Here’s the counterintuitive part: deactivation is actually the attachment system’s attempt to protect the relationship. The avoidant person’s brain learned early on that if they allow themselves to feel the full weight of emotional closeness, it becomes threatening. So they suppress those feelings to maintain a sense of safety. Recognizing this pattern is critical because it means the loss of attraction isn’t about your partner. It’s about your nervous system’s learned response to intimacy.

Routine and Stagnation Starve the Spark

Psychologists have identified a concept called the self-expansion model, which offers a practical explanation for why some relationships stay exciting and others go flat. The core idea is that people are motivated to grow, learn, and expand their sense of what they’re capable of. In early relationships, this happens automatically: you’re discovering a new person, trying new things together, and absorbing parts of each other’s worlds. That expansion feels thrilling, and it registers as attraction.

When a relationship settles into predictable routines, that expansion stalls. You stop learning from each other. Date nights become the same restaurant. Conversations cover logistics instead of ideas. The relationship still provides comfort and security, but it’s no longer a source of growth, and your brain notices the difference. Research on the self-expansion model consistently finds that couples who engage in shared exciting activities, things that are new and challenging for both partners, report higher relationship satisfaction. The key word is “exciting,” not just pleasant. Trying a new sport together, traveling somewhere unfamiliar, or learning something as a team stimulates the same reward pathways that lit up early in the relationship.

What to Do With This Information

The first step is identifying which of these factors applies to your situation, because the response is different for each one. If you’re dealing with natural habituation after a year or two, introducing novelty and shared challenges into the relationship can re-engage your brain’s reward system. If stress or hormonal changes are the culprit, addressing those root causes (sleep, workload, medication review) may restore what feels lost. If resentment is the issue, no amount of date nights will fix it until the underlying conflict gets honest attention.

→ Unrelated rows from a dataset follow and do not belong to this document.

-- ==== Sys2Proof/Laws/PerInstr.lean ====
section
/-! SUPPORT. Per instruction: its word has the fixed bits of a row of the opcode table, and that row builds the
instruction again from the word's fields. -/

namespace Sys2Proof.Laws

/-- The word of a well-formed instruction matches a row of the opcode table, which reads back every operand. -/
def Layout.Statement (i : Instr) : Prop :=
  i.wf = true → ∃ (k : Nat) (r : Row), opcodeRows[k]? = some r ∧ r.hits (encode i) = true ∧ r.build (encode i) = i

theorem Layout.cloW (rd rj) : Layout.Statement (.cloW rd rj) := fun _ =>
  ⟨_, _, row_in1 (k := 0) rfl, hits_of_key (enc2R_key 0x4#22 rj rd) rfl,
    app2 Instr.cloW (enc2R_f2 0x4#22 rj rd) (enc2R_f1 0x4#22 rj rd)⟩

theorem Layout.clzW (rd rj) : Layout.Statement (.clzW rd rj) := fun _ =>
  ⟨_, _, row_in1 (k := 1) rfl, hits_of_key (enc2R_key 0x5#22 rj rd) rfl,
    app2 Instr.clzW (enc2R_f2 0x5#22 rj rd) (enc2R_f1 0x5#22 rj rd)⟩

theorem Layout.ctoW (rd rj) : Layout.Statement (.ctoW rd rj) := fun _ =>
  ⟨_, _, row_in1 (k := 2) rfl, hits_of_key (enc2R_key 0x6#22 rj rd) rfl,
    app2 Instr.ctoW (enc2R_f2 0x6#22 rj rd) (enc2R_f1 0x6#22 rj rd)⟩

theorem Layout.ctzW (rd rj) : Layout.Statement (.ctzW rd rj) := fun _ =>
  ⟨_, _, row_in1 (k := 3) rfl, hits_of_key (enc2R_key 0x7#22 rj rd) rfl,
    app2 Instr.ctzW (enc2R_f2 0x7#22 rj rd) (enc2R_f1 0x7#22 rj rd)⟩

theorem Layout.cloD (rd rj) : Layout.Statement (.cloD rd rj) := fun _ =>
  ⟨_, _, row_in1 (k := 4) rfl, hits_of_key (enc2R_key 0x8#22 rj rd) rfl,
    app2 Instr.cloD (enc2R_f2 0x8#22 rj rd) (enc2R_f1 0x8#22 rj rd)⟩

theorem Layout.clzD (rd rj) : Layout.Statement (.clzD rd rj) := fun _ =>
  ⟨_, _, row_in1 (k := 5) rfl, hits_of_key (enc2R_key 0x9#22 rj rd) rfl,
    app2 Instr.clzD (enc2R_f2 0x9#22 rj rd) (enc2R_f1 0x9#22 rj rd)⟩

theorem Layout.ctoD (rd rj) : Layout.Statement (.ctoD rd rj) := fun _ =>
  ⟨_, _, row_in1 (k := 6) rfl, hits_of_key (enc2R_key 0xa#22 rj rd) rfl,
    app2 Instr.ctoD (enc2R_f2 0xa#22 rj rd) (enc2R_f1 0xa#22 rj rd)⟩

theorem Layout.ctzD (rd rj) : Layout.Statement (.ctzD rd rj) := fun _ =>
  ⟨_, _, row_in1 (k := 7) rfl, hits_of_key (enc2R_key 0xb#22 rj rd) rfl,
    app2 Instr.ctzD (enc2R_f2 0xb#22 rj rd) (enc2R_f1 0xb#22 rj rd)⟩

theorem Layout.revb2H (rd rj) : Layout.Statement (.revb2H rd rj) := fun _ =>
  ⟨_, _, row_in1 (k := 8) rfl, hits_of_key (enc2R_key 0xc#22 rj rd) rfl,
    app2 Instr.revb2H (enc2R_f2 0xc#22 rj rd) (enc2R_f1 0xc#22 rj rd)⟩

theorem Layout.revb4H (rd rj) : Layout.Statement (.revb4H rd rj) := fun _ =>
  ⟨_, _, row_in1 (k := 9) rfl, hits_of_key (enc2R_key 0xd#22 rj rd) rfl,
    app2 Instr.revb4H (enc2R_f2 0xd#22 rj rd) (enc2R_f1 0xd#22 rj rd)⟩

theorem Layout.revb2W (rd rj) : Layout.Statement (.revb2W rd rj) := fun _ =>
  ⟨_, _, row_in1 (k := 10) rfl, hits_of_key (enc2R_key 0xe#22 rj rd) rfl,
    app2 Instr.revb2W (enc2R_f2 0xe#22 rj rd) (enc2R_f1 0xe#22 rj rd)⟩

theorem Layout.revbD (rd rj) : Layout.Statement (.revbD rd rj) := fun _ =>
  ⟨_, _, row_in1 (k := 11) rfl, hits_of_key (enc2R_key 0xf#22 rj rd) rfl,
    app2 Instr.revbD (enc2R_f2 0xf#22 rj rd) (enc2R_f1 0xf#22 rj rd)⟩

theorem Layout.revh2W (rd rj) : Layout.Statement (.revh2W rd rj) := fun _ =>
  ⟨_, _, row_in1 (k := 12) rfl, hits_of_key (enc2R_key 0x10#22 rj rd) rfl,
    app2 Instr.revh2W (enc2R_f2 0x10#22 rj rd) (enc2R_f1 0x10#22 rj rd)⟩

theorem Layout.revhD (rd rj) : Layout.Statement (.revhD rd rj) := fun _ =>
  ⟨_, _, row_in1 (k := 13) rfl, hits_of_key (enc2R_key 0x11#22 rj rd) rfl,
    app2 Instr.revhD (enc2R_f2 0x11#22 rj rd) (enc2R_f1 0x11#22 rj rd)⟩

theorem Layout.bitrev4B (rd rj) : Layout.Statement (.bitrev4B rd rj) := fun _ =>
  ⟨_, _, row_in1 (k := 14) rfl, hits_of_key (enc2R_key 0x12#22 rj rd) rfl,
    app2 Instr.bitrev4B (enc2R_f2 0x12#22 rj rd) (enc2R_f1 0x12#22 rj rd)⟩

theorem Layout.bitrev8B (rd rj) : Layout.Statement (.bitrev8B rd rj) := fun _ =>
  ⟨_, _, row_in1 (k := 15) rfl, hits_of_key (enc2R_key 0x13#22 rj rd) rfl,
    app2 Instr.bitrev8B (enc2R_f2 0x13#22 rj rd) (enc2R_f1 0x13#22 rj rd)⟩

theorem Layout.bitrevW (rd rj) : Layout.Statement (.bitrevW rd rj) := fun _ =>
  ⟨_, _, row_in1 (k := 16) rfl, hits_of_key (enc2R_key 0x14#22 rj rd) rfl,
    app2 Instr.bitrevW (enc2R_f2 0x14#22 rj rd) (enc2R_f1 0x14#22 rj rd)⟩

theorem Layout.bitrevD (rd rj) : Layout.Statement (.bitrevD rd rj) := fun _ =>
  ⟨_, _, row_in1 (k := 17) rfl, hits_of_key (enc2R_key 0x15#22 rj rd) rfl,
    app2 Instr.bitrevD (enc2R_f2 0x15#22 rj rd) (enc2R_f1 0x15#22 rj rd)⟩

theorem Layout.extWH (rd rj) : Layout.Statement (.extWH rd rj) := fun _ =>
  ⟨_, _, row_in1 (k := 18) rfl, hits_of_key (enc2R_key 0x16#22 rj rd) rfl,
    app2 Instr.extWH (enc2R_f2 0x16#22 rj rd) (enc2R_f1 0x16#22 rj rd)⟩

theorem Layout.extWB (rd rj) : Layout.Statement (.extWB rd rj) := fun _ =>
  ⟨_, _, row_in1 (k := 19) rfl, hits_of_key (enc2R_key 0x17#22 rj rd) rfl,
    app2 Instr.extWB (enc2R_f2 0x17#22 rj rd) (enc2R_f1 0x17#22 rj rd)⟩

theorem Layout.rdtimelW (rd rj) : Layout.Statement (.rdtimelW rd rj) := fun _ =>
  ⟨_, _, row_in1 (k := 20) rfl, hits_of_key (enc2R_key 0x18#22 rj rd) rfl,
    app2 Instr.rdtimelW (enc2R_f2 0x18#22 rj rd) (enc2R_f1 0x18#22 rj rd)⟩

theorem Layout.rdtimehW (rd rj) : Layout.Statement (.rdtimehW rd rj) := fun _ =>
  ⟨_, _, row_in1 (k := 21) rfl, hits_of_key (enc2R_key 0x19#22 rj rd) rfl,
    app2 Instr.rdtimehW (enc2R_f2 0x19#22 rj rd) (enc2R_f1 0x19#22 rj rd)⟩

theorem Layout.rdtimeD (rd rj) : Layout.Statement (.rdtimeD rd rj) := fun _ =>
  ⟨_, _, row_in1 (k := 22) rfl, hits_of_key (enc2R_key 0x1a#22 rj rd) rfl,
    app2 Instr.rdtimeD (enc2R_f2 0x1a#22 rj rd) (enc2R_f1 0x1a#22 rj rd)⟩

theorem Layout.cpucfg (rd rj) : Layout.Statement (.cpucfg rd rj) := fun _ =>
  ⟨_, _, row_in1 (k := 23) rfl, hits_of_key (enc2R_key 0x1b#22 rj rd) rfl,
    app2 Instr.cpucfg (enc2R_f2 0x1b#22 rj rd) (enc2R_f1 0x1b#22 rj rd)⟩

theorem Layout.asrtleD (rj rk) : Layout.Statement (.asrtleD rj rk) := fun _ =>
  ⟨_, _, row_in1 (k := 24) rfl, hits_of_key (encAsrt_key 0x2#17 rk rj) rfl,
    app2 Instr.asrtleD (encAsrt_f2 0x2#17 rk rj) (encAsrt_f1 0x2#17 rk rj)⟩

theorem Layout.asrtgtD (rj rk) : Layout.Statement (.asrtgtD rj rk) := fun _ =>
  ⟨_, _, row_in1 (k := 25) rfl, hits_of_key (encAsrt_key 0x3#17 rk rj) rfl,
    app2 Instr.asrtgtD (encAsrt_f2 0x3#17 rk rj) (encAsrt_f1 0x3#17 rk rj)⟩

theorem Layout.alslW (rd rj rk sa2) : Layout.Statement (.alslW rd rj rk sa2) := fun _ =>
  ⟨_, _, row_in1 (k := 26) rfl, hits_of_key (enc3RSA2_key 0x2#15 sa2 rk rj rd) rfl,
    app4 Instr.alslW (enc3RSA2_f4 0x2#15 sa2 rk rj rd) (enc3RSA2_f3 0x2#15 sa2 rk rj rd)
      (enc3RSA2_f2 0x2#15 sa2 rk rj rd) (enc3RSA2_f1 0x2#15 sa2 rk rj rd)⟩

theorem Layout.alslWu (rd rj rk sa2) : Layout.Statement (.alslWu rd rj rk sa2) := fun _ =>
  ⟨_, _, row_in1 (k := 27) rfl, hits_of_key (enc3RSA2_key 0x3#15 sa2 rk rj rd) rfl,
    app4 Instr.alslWu (enc3RSA2_f4 0x3#15 sa2 rk rj rd) (enc3RSA2_f3 0x3#15 sa2 rk rj rd)
      (enc3RSA2_f2 0x3#15 sa2 rk rj rd) (enc3RSA2_f1 0x3#15 sa2 rk rj rd)⟩

theorem Layout.bytepickW (rd rj rk sa2) : Layout.Statement (.bytepickW rd rj rk sa2) := fun _ =>
  ⟨_, _, row_in1 (k := 28) rfl, hits_of_key (enc3RSA2_key 0x4#15 sa2 rk rj rd) rfl,
    app4 Instr.bytepickW (enc3RSA2_f4 0x4#15 sa2 rk rj rd) (enc3RSA2_f3 0x4#15 sa2 rk rj rd)
      (enc3RSA2_f2 0x4#15 sa2 rk rj rd) (enc3RSA2_f1 0x4#15 sa2 rk rj rd)⟩

theorem Layout.bytepickD (rd rj rk sa3) : Layout.Statement (.bytepickD rd rj rk sa3) := fun _ =>
  ⟨_, _, row_in1 (k := 29) rfl, hits_of_key (enc3RSA3_key 0x3#14 sa3 rk rj rd) rfl,
    app4 Instr.bytepickD (enc3RSA3_f4 0x3#14 sa3 rk rj rd) (enc3RSA3_f3 0x3#14 sa3 rk rj rd)
      (enc3RSA3_f2 0x3#14 sa3 rk rj rd) (enc3RSA3_f1 0x3#14 sa3 rk rj rd)⟩

theorem Layout.addW (rd rj rk) : Layout.Statement (.addW rd rj rk) := fun _ =>
  ⟨_, _, row_in1 (k := 30) rfl, hits_of_key (enc3R_key 0x20#17 rk rj rd) rfl,
    app3 Instr.addW (enc3R_f3 0x20#17 rk rj rd) (enc3R_f2 0x20#17 rk rj rd) (enc3R_f1 0x20#17 rk rj rd)⟩

theorem Layout.addD (rd rj rk) : Layout.Statement (.addD rd rj rk) := fun _ =>
  ⟨_, _, row_in1 (k := 31) rfl, hits_of_key (enc3R_key 0x21#17 rk rj rd) rfl,
    app3 Instr.addD (enc3R_f3 0x21#17 rk rj rd) (enc3R_f2 0x21#17 rk rj rd) (enc3R_f1 0x21#17 rk rj rd)⟩

theorem Layout.subW (rd rj rk) : Layout.Statement (.subW rd rj rk) := fun _ =>
  ⟨_, _, row_in1 (k := 32) rfl, hits_of_key (enc3R_key 0x22#17 rk rj rd) rfl,
    app3 Instr.subW (enc3R_f3 0x22#17 rk rj rd) (enc3R_f2 0x22#17 rk rj rd) (enc3R_f1 0x22#17 rk rj rd)⟩

theorem Layout.subD (rd rj rk) : Layout.Statement (.subD rd rj rk) := fun _ =>
  ⟨_, _, row_in1 (k := 33) rfl, hits_of_key (enc3R_key 0x23#17 rk rj rd) rfl,
    app3 Instr.subD (enc3R_f3 0x23#17 rk rj rd) (enc3R_f2 0x23#17 rk rj rd) (enc3R_f1 0x23#17 rk rj rd)⟩

theorem Layout.slt (rd rj rk) : Layout.Statement (.slt rd rj rk) := fun _ =>
  ⟨_, _, row_in1 (k := 34) rfl, hits_of_key (enc3R_key 0x24#17 rk rj rd) rfl,
    app3 Instr.slt (enc3R_f3 0x24#17 rk rj rd) (enc3R_f2 0x24#17 rk rj rd) (enc3R_f1 0x24#17 rk rj rd)⟩

theorem Layout.sltu (rd rj rk) : Layout.Statement (.sltu rd rj rk) := fun _ =>
  ⟨_, _, row_in1 (k := 35) rfl, hits_of_key (enc3R_key 0x25#17 rk rj rd) rfl,
    app3 Instr.sltu (enc3R_f3 0x25#17 rk rj rd) (enc3R_f2 0x25#17 rk rj rd) (enc3R_f1 0x25#17 rk rj rd)⟩

theorem Layout.maskeqz (rd rj rk) : Layout.Statement (.maskeqz rd rj rk) := fun _ =>
  ⟨_, _, row_in1 (k := 36) rfl, hits_of_key (enc3R_key 0x26#17 rk rj rd) rfl,
    app3 Instr.maskeqz (enc3R_f3 0x26#17 rk rj rd) (enc3R_f2 0x26#17 rk rj rd) (enc3R_f1 0x26#17 rk rj rd)⟩

theorem Layout.masknez (rd rj rk) : Layout.Statement (.masknez rd rj rk) := fun _ =>
  ⟨_, _, row_in1 (k := 37) rfl, hits_of_key (enc3R_key 0x27#17 rk rj rd) rfl,
    app3 Instr.masknez (enc3R_f3 0x27#17 rk rj rd) (enc3R_f2 0x27#17 rk rj rd) (enc3R_f1 0x27#17 rk rj rd)⟩

theorem Layout.nor (rd rj rk) : Layout.Statement (.nor rd rj rk) := fun _ =>
  ⟨_, _, row_in1 (k := 38) rfl, hits_of_key (enc3R_key 0x28#17 rk rj rd) rfl,
    app3 Instr.nor (enc3R_f3 0x28#17 rk rj rd) (enc3R_f2 0x28#17 rk rj rd) (enc3R_f1 0x28#17 rk rj rd)⟩

theorem Layout.and (rd rj rk) : Layout.Statement (.and rd rj rk) := fun _ =>
  ⟨_, _, row_in1 (k := 39) rfl, hits_of_key (enc3R_key 0x29#17 rk rj rd) rfl,
    app3 Instr.and (enc3R_f3 0x29#17 rk rj rd) (enc3R_f2 0x29#17 rk rj rd) (enc3R_f1 0x29#17 rk rj rd)⟩

theorem Layout.or (rd rj rk) : Layout.Statement (.or rd rj rk) := fun _ =>
  ⟨_, _, row_in1 (k := 40) rfl, hits_of_key (enc3R_key 0x2a#17 rk rj rd) rfl,
    app3 Instr.or (enc3R_f3 0x2a#17 rk rj rd) (enc3R_f2 0x2a#17 rk rj rd) (enc3R_f1 0x2a#17 rk rj rd)⟩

If you recognize the avoidant deactivation pattern in yourself, that’s valuable self-knowledge. It means the loss of attraction is likely a protective response, not an accurate signal that the relationship is wrong for you. Working with a therapist who understands attachment can help you distinguish between genuine incompatibility and a nervous system that’s learned to pull away from closeness.

Lost attraction feels alarming because most people interpret it as a verdict on the relationship. In most cases, it’s a signal, not a sentence. Something in the equation has shifted, whether biological, emotional, or situational, and identifying what changed gives you a real path forward.